Kediri – Sebagai bentuk apresiasi terhadap karya seni yang telah menjadi identitas Desa Balongjeruk, patung Macan Putih yang unik dan sempat viral kini resmi memiliki hak cipta atau Hak Kekayaan Intelektual (HKI).
Penyerahan sertifikat HKI tersebut dilakukan langsung oleh Kepala Kantor Wilayah Kementerian Hukum Jawa Timur, Haris Sukamto pada Selasa (13/1) didampingi Kepala Divisi Pelayanan Hukum Raden Fadjar Widjanarko serta Kepala Badan Riset dan Inovasi Daerah (BRIDA) Kabupaten Kediri, Agus Sugiarto.
Kepala Kanwil Kemenkumham Jawa Timur, Haris Sukamto, mengatakan bahwa sertifikat HKI atas patung macan putih ini merupakan bentuk perlindungan terhadap ide, gagasan, dan karya anak bangsa yang lahir dari Desa Balongjeruk.
“Semoga dengan adanya sertifikat ini bisa memberikan dampak ekonomi bagi Desa Balongjeruk,” ujarnya.
Haris menambahkan, pemberian sertifikat HKI ini juga menjadi wujud kehadiran negara dalam melindungi hak cipta dan karya masyarakat, khususnya warga pembuat patung macan putih.

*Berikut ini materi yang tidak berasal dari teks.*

-- ==== Sys2Proof/Laws/Reports.lean ====
section
/-! SUPPORT. The operations that carry an outcome out of the block (records, head records, interrupt sources, the journal, frames to the
partner) change nothing else: one lemma for each, over the relation `Reports` of Safety. -/

namespace Sys2Proof.Machine
open Sys2Proof

theorem Reports.refl (s : State) : Reports s s := rfl

theorem Reports.trans {r s t : State} (h : Reports r s) (g : Reports s t) : Reports r t := by
  unfold Reports at *
  rw [h] at g
  exact g

/-- An update of fields that reports change. -/
theorem Reports.upd {r0 s : State} (h : Reports r0 s) {x5 x6 x7 x8 x21 x23 x28 x29 x30 x31 x35 x37 x43} :
    Reports r0 (State.mk s.pending s.mem s.die s.mode s.carry x5 x6 x7 x8 s.turn s.chans s.parkSeq s.classes s.frm s.cores s.libs s.hawk s.mbxs s.sendRes s.sems s.scrs x21 s.vmods x23 s.targets s.ports s.aq s.commits x28 x29 x30 x31 s.turns s.mled s.prm x35 s.hold x37 s.ledger s.kmd s.tap s.lowHeld s.upKept x43 s.porLow s.warmLow s.readOut s.readData s.eccCount s.freeNext) := by
  unfold Reports at *
  rw [h]

theorem Reports.foldl {α : Type} {r0 s : State} {f : State → α → State} (l : List α) (hf : ∀ t a, Reports r0 t → Reports r0 (f t a))
    (h : Reports r0 s) : Reports r0 (l.foldl f s) := by
  induction l generalizing s with
  | nil => exact h
  | cons a r ih => exact ih (hf _ _ h)

theorem Reports.elim {α : Type} {r0 a : State} {o : Option α} {f : α → State} (h : Reports r0 a) (g : ∀ x, Reports r0 (f x)) :
    Reports r0 (o.elim a f) := by
  cases o with
  | none => exact h
  | some x => exact g x

theorem Reports.ite {r0 a b : State} {c : Prop} [Decidable c] (h : Reports r0 a) (g : Reports r0 b) : Reports r0 (if c then a else b) := by
  split <;> assumption

theorem State.each_reports {r0 : State} {α : Type} (s : State) (l : List α) (f : State → α → State)
    (hf : ∀ t a, Reports r0 t → Reports r0 (f t a)) (h : Reports r0 s) : Reports r0 (s.each l f) := Reports.foldl l hf h

theorem State.setQ_reports {r0 : State} (s : State) (n : Nat) (x : Queue) (kp : Reports r0 s) :
    Reports r0 (State.setQ s n x) := by
  unfold State.setQ
  repeat' first
    | with_reducible assumption
    | intro _
    | with_reducible apply Reports.ite
    | (lift_lets; intro _)
    | split
    | dsimp only
    | fail_if_no_progress with_reducible apply Reports.upd
    | dsimp +zetaDelta only

theorem State.updQ_reports {r0 : State} (s : State) (n : Nat) (f : Queue → Queue) (kp : Reports r0 s) :
    Reports r0 (State.updQ s n f) := by
  unfold State.updQ
  repeat' first
    | with_reducible assumption
    | intro _
    | with_reducible apply State.setQ_reports
    | with_reducible apply Reports.ite
    | (lift_lets; intro _)
    | split
    | dsimp only
    | fail_if_no_progress with_reducible apply Reports.upd
    | dsimp +zetaDelta only

theorem State.setSrc_reports {r0 : State} (s : State) (n : Nat) (x : Src) (kp : Reports r0 s) :
    Reports r0 (State.setSrc s n x) := by
  unfold State.setSrc
  repeat' first
    | with_reducible assumption
    | intro _
    | with_reducible apply Reports.ite
    | (lift_lets; intro _)
    | split
    | dsimp only
    | fail_if_no_progress with_reducible apply Reports.upd
    | dsimp +zetaDelta only

theorem State.updSrc_reports {r0 : State} (s : State) (n : Nat) (f : Src → Src) (kp : Reports r0 s) :
    Reports r0 (State.updSrc s n f) := by
  unfold State.updSrc
  repeat' first
    | with_reducible assumption
    | intro _
    | with_reducible apply State.setSrc_reports
    | with_reducible apply Reports.ite
    | (lift_lets; intro _)
    | split
    | dsimp only
    | fail_if_no_progress with_reducible apply Reports.upd
    | dsimp +zetaDelta only

theorem State.setLink_reports {r0 : State} (s : State) (md : Nat) (l : Link) (kp : Reports r0 s) :
    Reports r0 (State.setLink s md l) := by
  unfold State.setLink
  repeat' first
    | with_reducible assumption
    | intro _
    | with_reducible apply Reports.ite
    | (lift_lets; intro _)
    | split
    | dsimp only
    | fail_if_no_progress with_reducible apply Reports.upd
    | dsimp +zetaDelta only

theorem State.updLink_reports {r0 : State} (s : State) (md : Nat) (f : Link → Link) (kp : Reports r0 s) :
    Reports r0 (State.updLink s md f) := by
  unfold State.updLink
  repeat' first
    | with_reducible assumption
    | intro _
    | with_reducible apply State.setLink_reports
    | with_reducible apply Reports.ite
    | (lift_lets; intro _)
    | split
    | dsimp only
    | fail_if_no_progress with_reducible apply Reports.upd
    | dsimp +zetaDelta only

theorem State.updCfg_reports {r0 : State} (s : State) (md : Nat) (f : LinkCfg → LinkCfg) (kp : Reports r0 s) :
    Reports r0 (State.updCfg s md f) := by
  unfold State.updCfg
  repeat' first
    | with_reducible assumption
    | intro _
    | with_reducible apply State.updLink_reports
    | with_reducible apply Reports.ite
    | (lift_lets; intro _)
    | split
    | dsimp only
    | fail_if_no_progress with_reducible apply Reports.upd
    | dsimp +zetaDelta only

theorem State.updDom_reports {r0 : State} (s : State) (d : Nat) (f : Dom → Dom) (kp : Reports r0 s) :
    Reports r0 (State.updDom s d f) := by
  unfold State.updDom
  repeat' first
    | with_reducible assumption
    | intro _
    | with_reducible apply Reports.ite
    | (lift_lets; intro _)
    | split
    | dsimp only
    | fail_if_no_progress with_reducible apply Reports.upd
    | dsimp +zetaDelta only

theorem State.noteWake_reports {r0 : State} (s : State) (d : Nat) (cause : Nat) (kp : Reports r0 s) :
    Reports r0 (State.noteWake s d cause) := by
  unfold State.noteWake
  repeat' first
    | with_reducible assumption
    | intro _
    | with_reducible apply Reports.ite
    | (lift_lets; intro _)
    | split
    | dsimp only
    | fail_if_no_progress with_reducible apply Reports.upd
    | dsimp +zetaDelta only

theorem State.wakeDomain_reports {r0 : State} (s : State) (d : Nat) (cause : Nat) (kp : Reports r0 s) :
    Reports r0 (State.wakeDomain s d cause) := by
  unfold State.wakeDomain
  repeat' first
    | with_reducible assumption
    | intro _
    | with_reducible apply State.noteWake_reports
    | with_reducible apply State.updDom_reports
    | with_reducible apply Reports.ite
    | (lift_lets; intro _)
    | split
    | dsimp only
    | fail_if_no_progress with_reducible apply Reports.upd
    | dsimp +zetaDelta only

theorem State.wakeFor_reports {r0 : State} (s : State) (off : Nat) (kp : Reports r0 s) :
    Reports r0 (State.wakeFor s off) := by
  unfold State.wakeFor
  repeat' first
    | with_reducible assumption
    | intro _
    | with_reducible apply Reports.elim
    | with_reducible apply State.wakeDomain_reports
    | with_reducible apply Reports.ite
    | (lift_lets; intro _)
    | split
    | dsimp only
    | fail_if_no_progress with_reducible apply Reports.upd
    | dsimp +zetaDelta only

theorem State.touchCell_reports {r0 : State} (s : State) (k : Nat) (kp : Reports r0 s) :
    Reports r0 (State.touchCell s k) := by
  unfold State.touchCell
  repeat' first
    | with_reducible assumption
    | intro _
    | with_reducible apply State.wakeDomain_reports
    | with_reducible apply Reports.ite
    | (lift_lets; intro _)
    | split
    | dsimp only
    | fail_if_no_progress with_reducible apply Reports.upd
    | dsimp +zetaDelta only

theorem State.accErr_reports {r0 : State} (s : State) (m : Nat) (kp : Reports r0 s) :
    Reports r0 (State.accErr s m) := by
  unfold State.accErr
  repeat' first
    | with_reducible assumption
    | intro _
    | with_reducible apply Reports.ite
    | (lift_lets; intro _)
    | split
    | dsimp only
    | fail_if_no_progress with_reducible apply Reports.upd
    | dsimp +zetaDelta only

theorem State.aerUnc_reports {r0 : State} (s : State) (md : Nat) (bit : Nat) (hdr : BitVec 128) (advisory : Bool) (kp : Reports r0 s) :
    Reports r0 (State.aerUnc s md bit hdr advisory) := by
  unfold State.aerUnc
  repeat' first
    | with_reducible assumption
    | intro _
    | with_reducible apply State.updLink_reports
    | with_reducible apply Reports.ite
    | (lift_lets; intro _)
    | split
    | dsimp only
    | fail_if_no_progress with_reducible apply Reports.upd
    | dsimp +zetaDelta only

Ia berharap patung tersebut semakin menguatkan identitas Desa Balongjeruk.
“Ke depan bisa dikomersialisasikan, memberikan dampak ekonomi bagi masyarakat. Ini sudah luar biasa, viralnya juga luar biasa, dan saya yakin telah memberikan dampak positif bagi warga Balongjeruk,” imbuhnya.
Sementara itu, Kepala BRIDA Kabupaten Kediri, Agus Sugiarto, menyampaikan bahwa fasilitasi HKI atas seni patung macan putih merupakan bentuk dukungan Pemerintah Kabupaten Kediri terhadap program Kanwil Kemenkumham Jawa Timur dalam membangun ekosistem ekonomi berbasis kekayaan intelektual.
“Fasilitasi HKI ini bertujuan memunculkan ekosistem ekonomi kekayaan intelektual serta sebagai wujud perlindungan hukum atas karya seni dan budaya masyarakat desa di Kabupaten Kediri,” jelasnya.
Kepala Desa Balongjeruk, Safi’i, mengatakan bahwa terkait pengelolaan royalti dari hak cipta tersebut, pihaknya masih akan melakukan musyawarah antara pemerintah desa dan masyarakat.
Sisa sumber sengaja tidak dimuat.